(Records contained in a dataset)
/-- What to do when a packet is discarded for a mismatched gateway: the port and its peer are given (R283). -/
abbrev OnMismatch := State → Nat → Nat → State

/-- The G-port by which a packet would leave this package as a gateway, and its trained peer. -/
def State.gatewayPort (s : State) (pkt : Packet) : Nat × Nat :=
  match s.target pkt.dst.toNat (pkt.src.toNat / 64) with
  | some ⟨_, some (j, _), _⟩ => (14 + j, (s.port (14 + j)).peer.getD 0)
  | _ => (0, 0)

/-- Discard a packet at a mismatched gateway: counted, and an event posted (R283). -/
def State.mismatchDrop (s : State) (ev : OnMismatch) (pkt : Packet) : State :=
  let g := s.gatewayPort pkt
  ev (s.count (offFabPkg 7) 1) g.1 g.2

/-- A copy of a multicast packet that is routed to receiver g as unicast (R292). `final` keeps the DST of the multicast, by which the receiver knows what the copy is (log 24). -/
def asUnicast (g : Nat) (pkt : Packet) : Packet := { pkt with mcast := false, wasMcast := true, dst := BitVec.ofNat 15 g }

/-- The copy of a multicast packet for receiver g: it goes by the direct link as it is, or, when that is not Up, to the receiver as unicast
(R292). -/
def State.mcastCopy (s : State) (g : Nat) (pkt : Packet) : Packet :=
  if pkt.mcast && !s.portUp (s.portTo (g % 64)) then asUnicast g pkt else pkt

/-- The route of a stream's packet to peer g at its source. -/
def State.routeTo (s : State) (g : Nat) (pkt : Packet) : RouteRes :=
  if pkt.mcast then .port (s.portTo (g % 64)) pkt false else s.route pkt none

/-- Route one copy of a stream's packet from this package, its source: it leaves, or is held there while it has no route. -/
def State.launchEv (s : State) (ev : OnMismatch) (g cls : Nat) (pkt : Packet) : State :=
  let pkt := s.mcastCopy g pkt
  match s.routeTo g pkt with
  | .port p pkt' det =>
    let s := s.markSent g cls pkt true
    let s := if det then s.count (offFabPkg 8) 1 else s
    s.enqueue p pkt' true det
  | .phaseDrop => (s.markSent g cls pkt true).count (offFabPkg 4) 1
  | .mismatch => (s.markSent g cls pkt true).mismatchDrop ev pkt
  | .noRoute => s.markSent g cls pkt false
  | .here => s

/-- A ring step of a collective has been made (R348). -/
def State.ringStep (s : State) (c : Nat) (id : W32) : State :=
  { s with coll := { s.coll with colls := s.coll.colls.map (fun x => if x.ctx == c && x.id == id then { x with lastStep := s.now } else x) } }

/-- A packet of a chunk is sent: COLL_BYTES_TX counts a piece's bytes (R350), and with the last piece, or the marker, the send of the chunk is complete, which is a ring step (R348). -/
def State.noteColl (s : State) (pkt : Packet) : State :=
  let s := if pkt.typ = 0x40 then s.count (offCollCtr pkt.sctx.toNat 2) pkt.payload.length else s
  if pkt.typ = 0x41 ∨ (pkt.typ = 0x40 ∧ bitN (pktOp pkt 0x1A 1) 2) then s.ringStep pkt.sctx.toNat (BitVec.ofNat 32 (pktOp pkt 0x10 4)) else s

/-- Note that a request has entered its stream's send window. -/
def State.noteEntered (s : State) (slot : Option Nat) (seq : W32) : State :=
  match slot with
  | none => s
  | some n =>
    match tabFind s.memop.slots n with
    | none => s
    | some r => { s with memop := { s.memop with slots := tabInsert s.memop.slots n { r with seq := some seq } } }

/-- The copy of a packet is written to the retransmit store (R293), in the Press area of S2, S5, S8 or S11 (R170); which of them the spec does not state (log 135). -/
def State.storeCopy (s : State) (g : Nat) (pkt : Packet) : State := s.countStack (2 + 3 * (Config.retxPart g pkt.seq).toNat) (pktBytes pkt)

/-- Move waiting packets of a stream into its window of 256 as room allows. -/
def State.pumpTxEv (s : State) (ev : OnMismatch) (g cls : Nat) (fuel : List (Packet × Option Nat)) : State :=
  match fuel with
  | [] => s
  | (pkt, slot) :: rest =>
    let p := s.peer g
    let t := p.txOf cls
    if t.unacked.length < 256 ∧ s.storeUsed + pktBytes pkt ≤ retxStore then
      let pkt := { pkt with seq := t.nextSeq, srcBoot := s.boot16 }
      let t' : TxStream := ⟨t.nextSeq + 1, t.unacked ++ [⟨pkt, s.now, s.now, false, slot, false⟩], rest⟩
      (((((s.setPeer g (p.setTx cls t')).storeCopy g pkt).noteEntered slot pkt.seq).noteColl pkt).launchEv ev g cls pkt).pumpTxEv ev g cls rest
    else s

/-- Send a sequenced packet on its stream. One for this package itself is delivered at once; one for a dead peer is discarded and
counted (R297). -/
def State.sendSeqEv (s : State) (ev : OnMismatch) (g : Nat) (pkt : Packet) (slot : Option Nat) : State :=
  let cls := pkt.vc.toNat / 2
  if s.isSelf g then (s.noteColl pkt).deliver pkt
  else
    let p := s.peer g
    if p.dead then s.count (offFabPkg 5) 1
    else
      let t := p.txOf cls
      let w := t.waiting ++ [(pkt, slot)]
      (s.setPeer g (p.setTx cls { t with waiting := w })).pumpTxEv ev g cls w

/-! ### Device events on the management channel (R450) -/

/-- A management response or event payload (Table 16.7). The identity key's signature is a free value (log 17). -/
def State.mgmtPayload (s : State) (cmd status event nonce : Nat) (body : List Byte) : List Byte × State :=
  let r := s.freeBytes 64
  (leBytes 2 cmd ++ leBytes 1 status ++ leBytes 1 event ++ leBytes 4 s.sec.flash.bootCount ++ leBytes 8 nonce ++ leBytes 2 body.length ++
    zeroBytes 6 ++ leBytes 8 s.now ++ body ++ r.1, r.2)

/-- Send an event to the package MGMT.HOME named last; it is dropped while none has been named. -/
def State.mgmtEvent (s : State) (code : Nat) (ctx : Option Nat) (arg0 arg1 : Nat) : State :=
  match s.sec.home with
  | none => s
  | some g =>
    let b := match ctx with | some n => n % 64 + 128 | none => 0
    let r := s.mgmtPayload 0xFFFF 0 code 0 (leBytes 1 b ++ zeroBytes 7 ++ leBytes 8 arg0 ++ leBytes 8 arg1)
    r.2.sendSeqEv (fun s _ _ => s) g (r.2.mkPacket 0x62 3 g 0 0 [] r.1) none

/-! ### Sending, with the event of a mismatched gateway -/

/-- Post a GW_MISMATCH event (R283). One met by that event's own packet posts no further one (log 15). -/
def gwEvent : OnMismatch := fun s p g => s.mgmtEvent 0x24 none p g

THE TASK:
Retype every entry exactly as it stands.

SOLUTION TO THE PROBLEM:
/-- What to do when a packet is discarded for a mismatched gateway: the port and its peer are given (R283). -/
abbrev OnMismatch := State → Nat → Nat → State

/-- The G-port by which a packet would leave this package as a gateway, and its trained peer. -/
def State.gatewayPort (s : State) (pkt : Packet) : Nat × Nat :=
  match s.target pkt.dst.toNat (pkt.src.toNat / 64) with
  | some ⟨_, some (j, _), _⟩ => (14 + j, (s.port (14 + j)).peer.getD 0)
  | _ => (0, 0)

/-- Discard a packet at a mismatched gateway: counted, and an event posted (R283). -/
def State.mismatchDrop (s : State) (ev : OnMismatch) (pkt : Packet) : State :=
  let g := s.gatewayPort pkt
  ev (s.count (offFabPkg 7) 1) g.1 g.2

/-- A copy of a multicast packet that is routed to receiver g as unicast (R292). `final` keeps the DST of the multicast, by which the receiver knows what the copy is (log 24). -/
def asUnicast (g : Nat) (pkt : Packet) : Packet := { pkt with mcast := false, wasMcast := true, dst := BitVec.ofNat 15 g }

/-- The copy of a multicast packet for receiver g: it goes by the direct link as it is, or, when that is not Up, to the receiver as unicast
(R292). -/
def State.mcastCopy (s : State) (g : Nat) (pkt : Packet) : Packet :=
  if pkt.mcast && !s.portUp (s.portTo (g % 64)) then asUnicast g pkt else pkt

/-- The route of a stream's packet to peer g at its source. -/
def State.routeTo (s : State) (g : Nat) (pkt : Packet) : RouteRes :=
  if pkt.mcast then .port (s.portTo (g % 64)) pkt false else s.route pkt none

/-- Route one copy of a stream's packet from this package, its source: it leaves, or is held there while it has no route. -/
def State.launchEv (s : State) (ev : OnMismatch) (g cls : Nat) (pkt : Packet) : State :=
  let pkt := s.mcastCopy g pkt
  match s.routeTo g pkt with
  | .port p pkt' det =>
    let s := s.markSent g cls pkt true
    let s := if det then s.count (offFabPkg 8) 1 else s
    s.enqueue p pkt' true det
  | .phaseDrop => (s.markSent g cls pkt true).count (offFabPkg 4) 1
  | .mismatch => (s.markSent g cls pkt true).mismatchDrop ev pkt
  | .noRoute => s.markSent g cls pkt false
  | .here => s

/-- A ring step of a collective has been made (R348). -/
def State.ringStep (s : State) (c : Nat) (id : W32) : State :=
  { s with coll := { s.coll with colls := s.coll.colls.map (fun x => if x.ctx == c && x.id == id then { x with lastStep := s.now } else x) } }

/-- A packet of a chunk is sent: COLL_BYTES_TX counts a piece's bytes (R350), and with the last piece, or the marker, the send of the chunk is complete, which is a ring step (R348). -/
def State.noteColl (s : State) (pkt : Packet) : State :=
  let s := if pkt.typ = 0x40 then s.count (offCollCtr pkt.sctx.toNat 2) pkt.payload.length else s
  if pkt.typ = 0x41 ∨ (pkt.typ = 0x40 ∧ bitN (pktOp pkt 0x1A 1) 2) then s.ringStep pkt.sctx.toNat (BitVec.ofNat 32 (pktOp pkt 0x10 4)) else s

/-- Note that a request has entered its stream's send window. -/
def State.noteEntered (s : State) (slot : Option Nat) (seq : W32) : State :=
  match slot with
  | none => s
  | some n =>
    match tabFind s.memop.slots n with
    | none => s
    | some r => { s with memop := { s.memop with slots := tabInsert s.memop.slots n { r with seq := some seq } } }

/-- The copy of a packet is written to the retransmit store (R293), in the Press area of S2, S5, S8 or S11 (R170); which of them the spec does not state (log 135). -/
def State.storeCopy (s : State) (g : Nat) (pkt : Packet) : State := s.countStack (2 + 3 * (Config.retxPart g pkt.seq).toNat) (pktBytes pkt)

/-- Move waiting packets of a stream into its window of 256 as room allows. -/
def State.pumpTxEv (s : State) (ev : OnMismatch) (g cls : Nat) (fuel : List (Packet × Option Nat)) : State :=
  match fuel with
  | [] => s
  | (pkt, slot) :: rest =>
    let p := s.peer g
    let t := p.txOf cls
    if t.unacked.length < 256 ∧ s.storeUsed + pktBytes pkt ≤ retxStore then
      let pkt := { pkt with seq := t.nextSeq, srcBoot := s.boot16 }
      let t' : TxStream := ⟨t.nextSeq + 1, t.unacked ++ [⟨pkt, s.now, s.now, false, slot, false⟩], rest⟩
      (((((s.setPeer g (p.setTx cls t')).storeCopy g pkt).noteEntered slot pkt.seq).noteColl pkt).launchEv ev g cls pkt).pumpTxEv ev g cls rest
    else s

/-- Send a sequenced packet on its stream. One for this package itself is delivered at once; one for a dead peer is discarded and
counted (R297). -/
def State.sendSeqEv (s : State) (ev : OnMismatch) (g : Nat) (pkt : Packet) (slot : Option Nat) : State :=
  let cls := pkt.vc.toNat / 2
  if s.isSelf g then (s.noteColl pkt).deliver pkt
  else
    let p := s.peer g
    if p.dead then s.count (offFabPkg 5) 1
    else
      let t := p.txOf cls
      let w := t.waiting ++ [(pkt, slot)]
      (s.setPeer g (p.setTx cls { t with waiting := w })).pumpTxEv ev g cls w

/-! ### Device events on the management channel (R450) -/

/-- A management response or event payload (Table 16.7). The identity key's signature is a free value (log 17). -/
def State.mgmtPayload (s : State) (cmd status event nonce : Nat) (body : List Byte) : List Byte × State :=
  let r := s.freeBytes 64
  (leBytes 2 cmd ++ leBytes 1 status ++ leBytes 1 event ++ leBytes 4 s.sec.flash.bootCount ++ leBytes 8 nonce ++ leBytes 2 body.length ++
    zeroBytes 6 ++ leBytes 8 s.now ++ body ++ r.1, r.2)

/-- Send an event to the package MGMT.HOME named last; it is dropped while none has been named. -/
def State.mgmtEvent (s : State) (code : Nat) (ctx : Option Nat) (arg0 arg1 : Nat) : State :=
  match s.sec.home with
  | none => s
  | some g =>
    let b := match ctx with | some n => n % 64 + 128 | none => 0
    let r := s.mgmtPayload 0xFFFF 0 code 0 (leBytes 1 b ++ zeroBytes 7 ++ leBytes 8 arg0 ++ leBytes 8 arg1)
    r.2.sendSeqEv (fun s _ _ => s) g (r.2.mkPacket 0x62 3 g 0 0 [] r.1) none

/-! ### Sending, with the event of a mismatched gateway -/

/-- Post a GW_MISMATCH event (R283). One met by that event's own packet posts no further one (log 15). -/
def gwEvent : OnMismatch := fun s p g => s.mgmtEvent 0x24 none p g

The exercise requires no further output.